| Work order |
Using the entries that follow, write out the line containing "CTL.SLICE_STATE (R33). -/", the line containing "[(x.part.val, 8 *", and every line between them, exactly and nothing else.

*** Provided material

/-- Delivery on this member as it is performed (R327, R328): mantissas, exponents, map and record, then the sluice, the completion of
its `red.contrib`, and the release that a close asked for. A failed or poisoned bucket aborts the step (R417). -/
def Work.redWrite (w : Work) (job bucket : BitVec 16) (b : RedCtx) (path failed poisoned : Bool) (code : Byte) (data : Bool)
    (ev : MemEvent) : Work :=
  let bad := failed || poisoned
  let write := data && b.own.isSome && !bad
  let incl := path && b.own.isSome && (b.leaf || b.includes ownInput)
  let nars := b.marked RedResult.nar
  let sats := b.marked RedResult.sat
  let d := b.resultDesc
  let s0 : RedPut := ⟨w, 0, [], ev⟩
  let s1 := if write then
      b.resultTiles.foldl (fun s t => s.part b.q (d.mantAt t) (packCodes (fmtBits b.fmt) (b.tileCodes t))) s0 else s0
  let s2 := if write then b.resultTiles.foldl (fun s t => s.part b.q (d.expAt t) (b.tileExpBytes t)) s1 else s1
  let s3 := s2.part b.q (b.recordAt + 64) (b.narMap nars)
  let s4 := s3.part b.q b.recordAt (b.recordBytes incl failed poisoned (decide (s3.code ≠ 0)) code nars.length sats.length)
  let w1 := if s4.code = 0 then s4.w else s4.w.logEv redUnit (faultEvent s4.code) 3 (partByte b.q) b.recordAt
  let out := if bad then code else s4.code
  let w2 := if bad then w1 else (if write then w1.redAccount b job s1.missed s4.ev else w1).redFlags b job write
  let w3 := w2.setRed job bucket (if b.closeAsked then none
    else some { b with phase := .delivered, outcome := out, waiters := [], inputs := [], sums := [] })
  let w4 := w3.issueSluice b.q job b.desc.sluice.toNat (.signal b.gen 1) (w.redSlice b.q) 8192
  let w5 := b.waiters.foldl (fun w c => w.remoteDone c.1 c.2 out) w4
  if bad then w5.stepAbort b.q job code false else w5

/-- Delivery on this member (R205, R327, R328): it waits while one of its ranges lies in a previous weight buffer whose reference count
is not zero (DEDUCED from R205 and R206, log entry 29). -/
def Work.redDeliver (w : Work) (job bucket : BitVec 16) (b : RedCtx) (path failed poisoned : Bool) (code : Byte) (data : Bool)
    (ev : MemEvent := .ok) : Work :=
  if b.held.isSome then w
  else if (b.spans (data && b.own.isSome && !(failed || poisoned))).any fun r => w.mustHold b.q r.1 r.2 then
    w.setRed job bucket (some { b with held := some ⟨path, failed, poisoned, code, data⟩ })
  else w.redWrite job bucket b path failed poisoned code data ev

/-- A bucket ends without data (R321, R324, R325): notices down, and delivery here; counted at the root. -/
def Work.redEnd (w : Work) (job bucket : BitVec 16) (b : RedCtx) (failed poisoned : Bool) (code : Byte)
    (ev : MemEvent := .ok) : Work :=
  let w1 := if b.node.root then w.updRedEv b.q fun e => { e with failed := satAdd e.failed 1 } else w
  (w1.redDownNotice b job bucket ⟨true, failed, poisoned, code⟩).redDeliver job bucket b true failed poisoned code false ev

/-- The rounding of element i at the root (R318, R226). -/
def Work.redRnd (w : Work) (b : RedCtx) (job : BitVec 16) (i : Nat) : Rnd :=
  if b.rnd then
    .stoch (genWord (((w.job b.q job).map Job.key).getD 0) b.step.toNat 0 false 0 true b.desc.tensor i)
  else .even

/-- The root's narrowing of chunk c (R318). -/
def Work.redNarrow (w : Work) (b : RedCtx) (job : BitVec 16) (c : Nat) (s : RedPiece) : RedResult :=
  let wd := fmtBits b.fmt
  let outs := s.elems.zipIdx.map fun p =>
    let blk := 16 * c + p.2 / 32
    if b.desc.blocks ≤ blk then (some 0, false)
    else
      let eb := expInt (b.eb.getD blk 0)
      narrowElem p.1 (eb - 16) eb wd (w.redRnd b job (512 * c + p.2))
  { exps := (List.range 16).map fun k => if 16 * c + k < b.desc.blocks then b.eb.getD (16 * c + k) 0 else 0
    codes := outs.map fun o => codeOf wd o.1
    clamp := outs.zipIdx.foldl (fun m p => if p.1.2 then m ||| BitVec.twoPow 512 p.2 else m) 0
    nar := s.nar
    sat := s.sat ||| map16 ((outs.zipIdx.filter fun p => p.1.2).map fun p => p.2 / 32) }

/-- Partial sums discarded for a retry, with the inclusion set kept (R324). -/
def RedCtx.restart (b : RedCtx) : RedCtx :=
  { b with sent := [], sums := [], phase := .forwarding
           inputs := b.inputs.map fun e => if e.1 = ownInput then e
             else (e.1, e.2.map fun (i : RedInput) => { i with pieces := [] }) }

/-- Whether packets of a bucket to a device are still retained. -/
def Work.redOwes (w : Work) (job bucket : BitVec 16) (dest : BitVec 16) : Bool :=
  w.fab.send.any fun e => e.2.retained.any fun r => decide (r.owner = .bucket job bucket ∧ r.pkt.dest = dest)
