/-- The partition of a packet that is on its way within this device (R276). -/
def Work.looped (w : Work) (k : Pkt) : Option (Fin 8) := (w.fab.loop.find? fun e => decide (e.2 = k)).map (·.1)
/-- A packet on its way within this device is taken off. -/
def Work.unloop (w : Work) (q : Fin 8) (k : Pkt) : Work := { w with fab := { w.fab with loop := w.fab.loop.erase (q, k) } }

/-- The number of a packet's first flit (R361): above that of the last packet, since a flit holds at most one start. -/
def Port.number (p : Port) (a : RxPkt) : Word := extendSeq p.rxPkt a.seq

/-- The keys that a packet's number names (R363). -/
def Port.rxKeys (p : Port) (n : Word) : Option (List Byte) := if p.rxFirst.toNat ≤ n.toNat then p.linkKey else p.oldKey

/-- A packet's tag verifies (R361, R363). -/
def Work.tagOk (w : Work) (p : Nat) (a : RxPkt) : Bool :=
  let po := w.port p
  match po.rxKeys (po.number a) with
  | some keys => decide (a.tag = pktTag keys (!w.initiator p) (po.number a) a.pkt)
  | none => false

/-- A best-effort packet takes room in the receive buffer of its port (R279): of its channel's reserve, or else of the shared pool, as
its sender counts it. -/
def Work.takeRoom (w : Work) (p : Fin 32) (a : RxPkt) : Work :=
  if Pkt.scheduled a.pkt then w
  else
    let po := w.port p.val
    let h := a.pkt.hops.toNat
    let n := if po.longHaul then (pktCharge a.start a.pkt + 63) / 64 else pktCharge a.start a.pkt
    let sh := decide ((if po.longHaul then 1 else 64) < po.rxRes.get 0 h + n)
    (w.updPort p.val fun y =>
      { y with rxRes := if sh then y.rxRes else y.rxRes.upd 0 h (· + n), rxShared := if sh then y.rxShared + n else y.rxShared }).inHand
      (some ⟨p, w.portEpoch p.val, h, sh, n⟩)

/-- A long-haul port has lost a flit in which a packet has bytes (R273). -/
def Port.cuts (p : Port) (a : RxPkt) : Bool :=
  let n := (p.number a).toNat
  p.cut.any fun r => decide (r.1.toNat < n + pktSpan a.start a.pkt ∧ n < r.2.toNat)

/-- A packet that has verified is noted at its port (R361, R363): the old keys are erased once it came under the new ones. -/
def Port.noteRx (p : Port) (a : RxPkt) : Port :=
  let n := p.number a
  { p with rxPkt := n, oldKey := if p.rxFirst.toNat ≤ n.toNat then none else p.oldKey
           cut := p.cut.filter fun r => decide (n.toNat < r.2.toNat) }

/-- A packet that has verified takes its room, is acted on unless a flit of it was lost, and leaves the room unless it waits (R273,
R279). -/
def Work.fromLink (w : Work) (p : Fin 32) (a : RxPkt) (act : Work → Work) : Work :=
  let w1 := (w.takeRoom p a).updPort p.val fun y => y.noteRx a
  (if (w.port p.val).cuts a then w1 else act w1).settleHold
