/-- Instructions that stand in a queue (R82): those not started. -/
def Ctx.queued (k : Ctx) (q : Queue) : Nat := k.infl.countP fun y => decide (y.op.queue = q ∧ y.stat = .queued)

/-- Scalar registers whose earlier writer has not completed (R85). -/
def Ctx.pendingScalar (k : Ctx) (r : Nat) : Bool := decide (r ≠ 0) && k.infl.any fun y => decide (y.op.scalarDst y.f = some r)

/-- The scalar operands of an instruction may be captured (R85). That its own destination is also awaited is DEDUCED
from program order (log entry 36). -/
def Ctx.scalarsReady (k : Ctx) (op : KOp) (f : Fields) : Bool :=
  (op.scalarSrcs f).all (fun r => !k.pendingScalar r) &&
    match op.scalarDst f with
    | some r => !k.pendingScalar r
    | none => true

/-- Whether a context's work is work of the previous step (R201). -/
def Work.prevWork (w : Work) (c : CtxId) : Bool :=
  match w.jobOf c with
  | some j => decide ((w.ctx c).workVersion ≠ j.buf)
  | none => false

/-- The step of the work that a context does now (R225). -/
def Work.workStep (w : Work) (c : CtxId) : Nat :=
  match w.jobOf c with
  | some j => if w.prevWork c then j.step.toNat - 1 else (w.ctx c).latStep
  | none => (w.ctx c).latStep

/-- The value captured for an operand field that names a scalar register (R85, R108). -/
def Ctx.captured (k : Ctx) (b : Byte) : Word := if fieldClass b = 0 then k.getS (fieldNum b) else 0

/-- The instruction as dispatched, with what it captures (R85, R134, R225). Behind a `peat.pop` that has not matched, it captures the
step and the previous-step mark of the work version held then (R201 is silent: DESIGN CHOICE, log entry 132). -/
def Work.capture (w : Work) (c : CtxId) (op : KOp) (f : Fields) : InFlight :=
  let k := w.ctx c
  { id := w.nextId, op, f, pc := k.pc, vd := k.captured f.d, va := k.captured f.a, vb := k.captured f.b
    vi := k.getS (f.imm.toNat % 64), lane := k.lane, mb := k.mb, step := w.workStep c, prev := w.prevWork c
    seg := k.segment, stat := .queued, missed := false, snap := [], sentTo := [], half := 0, startNo := 0 }

/-- What dispatch does to the context (R81-R88, R93, R117, R134, R191): the PC moves on, waits and `frame.end` hold what
follows, `rng.set` takes effect. -/
def Ctx.dispatched (k : Ctx) (x : InFlight) : Ctx :=
  let k1 := { k with pc := nextPc x.op x.f k.pc x.va x.vb, dispatchPc := k.pc, infl := k.infl ++ [x]
                     busy := k.busy || decide (x.op ≠ .frameEnd) }
  match x.op with
  | .slWait => { k1 with hold := .sluice (BitVec.ofNat 14 x.va.toNat) (x.vb.setWidth 16), st := .waiting }
  | .lfWait => { k1 with hold := .flag ⟨x.f.mod.toNat % 16, Nat.mod_lt _ (by decide)⟩ x.f.imm, st := .waiting }
  | .frameEnd => { k1 with hold := .frameEnd (modBit x.f 0) }
  | .rngSet => k1.rngSet x.va
  | _ => k1

/-- A context's core, its cluster or its compute die is fenced (R410). -/
def Work.coreFenced (w : Work) (c : CtxId) : Bool :=
  w.isFenced (coreUnit c.slice.val c.core.val) || w.isFenced (unitId 0 c.slice.val (0x80 + c.core.val / 8)) ||
    w.isFenced (unitId 0 c.slice.val 0xFF)

/-- What is addressed to an absent core completes with 0x40 (R17, R409): a context that is ABSENT takes no fault record, so the
fault is an entry of the event log, as in a context that is FAULTED (R102). -/
def Work.refuseAbsent (w : Work) (c : CtxId) : Work :=
  let k := w.ctx c
  w.logFault c { code := 0x40, queue := 7, dispatchPc := BitVec.ofNat 24 k.dispatchPc, pc := BitVec.ofNat 24 k.pc, discarded := 0, detail := 0 }
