-- ==== Sys2Proof/Machine/RegView.lean ====
section
/-! DEFINITION. What reads of the management window return: the registers of every block by offset, and who sees them (R3-R7,
R26-R36, R64-R65, R95-R99, R104-R106, R150-R153, R174, R185-R186, R214-R219, R233-R234, R254-R262, R295-R304, R330-R332, R367-R372,
R389-R403, R433-R440, R461-R466, R495-R502, R513-R515). -/

namespace Sys2Proof.Machine

/-- A performance counter as host functions see it (R389). -/
def coarse (n : Nat) : Nat := n / 1024 * 1024

/-- A function sees what belongs to partition q (R7, R443): a management function everything, a virtual function its own. -/
def State.sees (s : State) (who : Fn) (q : Fin 8) : Bool := physical who || decide (s.w.partOf who = some q)
/-- A function sees slice n's blocks (R27, R389). -/
def State.seesSlice (s : State) (who : Fn) (n : Nat) : Bool :=
  physical who || (match s.w.partOf who with | some q => (s.w.part q).dyke.slices.getLsbD n | none => false)
/-- A function sees port p's registers. -/
def State.seesPort (s : State) (who : Fn) (p : Nat) : Bool :=
  physical who || (match s.w.partOf who with | some q => (s.w.part q).dyke.ports.getLsbD p | none => false)
/-- A function sees a sluice (R95). -/
def State.seesSluice (s : State) (who : Fn) (i : Nat) : Bool :=
  physical who || (match s.w.partOf who with | some q => (s.w.part q).dyke.sluices.getLsbD (i / 64) | none => false)

/-- Blocks SLCn and MEMs of a slice answer (R27, R392): it is neither gated, mapped out nor being scrubbed. -/
def State.sliceOpen (s : State) (n : Nat) : Bool :=
  !(s.w.slice n).gated && !(s.w.slice n).mappedOut && !s.ctl.scrub.active.getLsbD n

/-- CTL.SLICE_STATE (R33). -/
def Work.sliceStateReg (w : Work) : Word :=
  packReg ((List.range 8).flatMap fun n =>
    let x := w.slice n
    [(x.part.val, 8 * n + 5, 3), (x.mappedOut.toNat, 8 * n + 3, 1), (x.gated.toNat, 8 * n + 2, 1), (x.assigned.toNat, 8 * n + 1, 1),
     (x.present.toNat, 8 * n, 1)])

/-- CTL.BOOT_STATE (R495). -/
def BootSt.stateReg (b : BootSt) : Word :=
  packReg [(b.readyMs.toNat, 32, 32), (b.romOnly.toNat, 10, 1), (b.patched.toNat, 9, 1), (b.bringup.toNat, 8, 1), (b.phase.toNat, 0, 3)]

/-- CTL.DEVICE_ID (R28). -/
def deviceIdReg : Word := packReg [(0x01, 32, 8), (0x0020, 16, 16), (0x10, 8, 8)]

/-- Block CTL (R28-R34, R495-R497). -/
def State.readCtl (s : State) (o : Nat) : Word :=
  let t := s.w.time
  let d := s.ctl.dies
  let b := s.ctl.boot
  if 0x80000 ≤ o then (if b.bringup then BitVec.ofNat 64 (leNat (b.patchBuf.readN (o - 0x80000) 8)) else 0)
  else match o with
    | 0x00 => deviceIdReg
    | 0x08 => t.ftime
    | 0x10 => BitVec.ofNat 64 t.frame
    | 0x18 => packReg [(t.nextPeriod.toNat, 32, 11), (t.period.toNat, 0, 11)]
    | 0x20 => t.changeAt
    | 0x28 => packReg [(t.refHolder.toNat, 16, 1), (t.stepCount.toNat, 8, 8), (t.st.toNat, 0, 2)]
    | 0x30 => s.w.sliceStateReg
    | 0x38 => packReg [(d.failovers.toNat, 8, 8), (d.standbyReady.toNat, 1, 1), (d.active.val, 0, 1)]
    | 0x40 => b.stateReg
    | 0x48 => packReg [(b.bringupNext.toNat, 0, 1)]
    | 0x50 => packReg [(b.patchSerial.toNat, 32, 32), (b.patchBusy.toNat, 9, 1), (b.patchStore.isSome.toNat, 8, 1), (b.patchResult.toNat, 0, 8)]
    | _ => 0

/-- PWR.SUPPLY (R498). -/
def PwrSt.supplyReg (p : PwrSt) : Word :=
  packReg [(p.mainMv.toNat, 48, 16), (p.minMv.toNat, 32, 16), (p.dips.toNat, 16, 16), (p.returnPending.toNat, 1, 1), (p.dip.toNat, 0, 1)]
/-- PWR.POWER (R500). -/
def PwrSt.powerReg (p : PwrSt) : Word := packReg [(p.watts8.toNat, 0, 16)]
/-- PWR.TEMP (R500). -/
def PwrSt.tempReg (p : PwrSt) : Word := packReg [(p.temps.toNat, 24, 40), (p.throttle.toNat, 8, 1), (p.tj.toNat, 0, 8)]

******

| Result |
/-- CTL.SLICE_STATE (R33). -/
def Work.sliceStateReg (w : Work) : Word :=
  packReg ((List.range 8).flatMap fun n =>
    let x := w.slice n
    [(x.part.val, 8 * n + 5, 3), (x.mappedOut.toNat, 8 * n + 3, 1), (x.gated.toNat, 8 * n + 2, 1), (x.assigned.toNat, 8 * n + 1, 1),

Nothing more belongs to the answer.